With his abusive and impatient service, ill temper and overt snobbery, Basil Fawlty might not have expected to be a point of reference forbed-and-breakfast owners.
But 50 years after Fawlty Towers first aired on the BBC, B&Bs in Torquay are still fond of the town’s association with the sitcom and its eponymous proprietor.
While the beloved show was never filmed in the Devon town or the surrounding English Riviera, it was chosen as the setting after the writer and star John Cleese’s real-life encounter with an eccentric hotelier in the seaside town.
Cleese and the Monty Python team stayed at Torquay’s Gleneagles hotel in 1970, during which the proprietor and retired naval officer, Donald Sinclair, and his wife, Beatrice, provided the inspiration for two of UK comedy’s most enduring characters, Basil and Sybil Fawlty.
Sinclair is said to have berated Terry Gilliam for using his knife and fork incorrectly, and threw Eric Idle’s bag over a wall believing it contained a bomb, which turned out to be a ticking alarm clock.
Julian Banner-Price, the owner of the lauded 25 Boutique B&B, says the town and the hospitality industry have long moved on from the days of Sinclair and Fawlty, allowing them to look back with affection for the Bafta-winning show.
“Most people look on it with fond memories,” Banner-Price, 52, says from the drawing room. “We’re grateful that it still puts us on the map. I don’t think anyone comes back thinking that Torquay is like that any more.”
Despite the occasional nod – there’s a mannequin lamp dressed in a pink feather boa in one of the suites named Manuel, after the fictional hotel’s poorly treated Spanish waiter – Fawlty Towers could not be further removed from 25 Boutique. The vibrant, individually designed rooms with their hi-tech comforts have earned Banner-Price and his co-owner husband, Andy, a host of awards from VisitEngland, AA and TripAdvisor.
Fawlty would not survive in the world of online reviews, Banner-Price says. “Back in the old days of Fawlty Towers, guests would write to the manager and complain,” he says. “Those days are gone now, because people can just put their opinion out there for everybody to read. Every business now has got an online reputation, and that drives most of our business.”
Just up the road, Julie-Ann Afrin and her husband, Charlie, run Briarfields, another award-winning B&B, and are happy to occasionally lean into the town’s association with Fawlty.
“We have a guest who loves to call my husband Charlie ‘Basil’, and he plays up to it a bit by kind of being pseudo-rude to them – but they are regular guests and he doesn’t do that to anyone who walks in,” she says.

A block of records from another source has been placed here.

-- ==== Sys2Proof/Machine/Bits.lean ====
section
/-!
DEFINITION. Bit fields, two's complement and rounding, as the register tables and the formulas of spec/ use them.
-/
namespace Sys2Proof.Machine

/-- Bits [lo + w - 1 : lo] of `x`. -/
def bits (x lo w : Nat) : Nat := x / 2 ^ lo % 2 ^ w

/-- Bit `i` of `x` as a flag. -/
def bit (x i : Nat) : Bool := x / 2 ^ i % 2 = 1

/-- `x` with bits [lo + w - 1 : lo] replaced by the low `w` bits of `v`. -/
def putBits (x lo w v : Nat) : Nat :=
  x / 2 ^ (lo + w) * 2 ^ (lo + w) + v % 2 ^ w * 2 ^ lo + x % 2 ^ lo

/-- `x` with bit `i` set or cleared. -/
def putBit (x i : Nat) (b : Bool) : Nat := putBits x i 1 b.toNat

/-- Number of bits of the low `n` bits of `x` that are 1. -/
def popCount : Nat → Nat → Nat
  | 0, _ => 0
  | n + 1, x => x % 2 + popCount n (x / 2)

/-- The bits of a mask of `n` bits, lowest first. -/
def maskBits (n x : Nat) : List Nat := (List.range n).filter (fun i => bit x i)

/-- A signed quantity is held in a cell as its 64-bit two's complement. -/
def enc (v : Int) : Nat := (v % 0x10000000000000000).toNat

/-- The signed quantity a cell holds. -/
def dec (n : Nat) : Int := if n < 0x8000000000000000 then n else (n : Int) - 0x10000000000000000

/-- The signed value of the low `w` bits of `x` (w at least 1). -/
def sext (w x : Nat) : Int :=
  if x % 2 ^ w < 2 ^ (w - 1) then (x % 2 ^ w : Nat) else (x % 2 ^ w : Nat) - (2 ^ w : Nat)

/-- `v` limited to the range of a signed field of `w` bits. -/
def satS (w : Nat) (v : Int) : Int := max (-(2 ^ (w - 1) : Nat)) (min (2 ^ (w - 1) - 1 : Nat) v)

/-- `v` limited to an unsigned field of `w` bits. -/
def satU (w v : Nat) : Nat := min (2 ^ w - 1) v

/-- `a / b` rounded to the nearest unit, a half upward. -/
def roundDiv (a b : Nat) : Nat := if b = 0 then 0 else (2 * a + b) / (2 * b)

/-- `a / b` for signed `a`, rounded to the nearest unit, a half away from zero. -/
def roundDivS (a : Int) (b : Nat) : Int :=
  if a < 0 then -(roundDiv a.natAbs b : Int) else (roundDiv a.natAbs b : Int)

/-- A flag as a number. -/
def flag (b : Bool) : Nat := b.toNat

end Sys2Proof.Machine
end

But Afrin perceives that the interest in the sitcom among guests and visitors to the town is waning in part because of generational interest and what some have argued is outdated humour.
A few years ago, a row erupted over the removal of an episode of Fawlty Towers from a BBC-owned streaming service over use of racial slurs. At the time, Cleese called the move “cowardly and gutless and contemptible”.
But guests still come to the town because of their love for the show. And despite one of the show’s most famous scenes touching on the sensitive subject of the second world war – coining the enduring catchphrase “Don’t mention the war!” – Afrin says a notable proportion of Fawlty Towers tourists are Germans.
“It’s a double-edged sword,” Afrin, 60, says. “On one hand, the town embraces it; on the other hand, it tries to distance itself from having B&B owners like Basil Fawlty.”
The sitcom’s links to the town are not exactly evident along its seafront. There are few reminders and little merchandise available, although a Fawlty Towers walking tour continues to take place, and one hotel – the Osborne – is marking the 50th anniversary on 19 September with a live-action dining experience.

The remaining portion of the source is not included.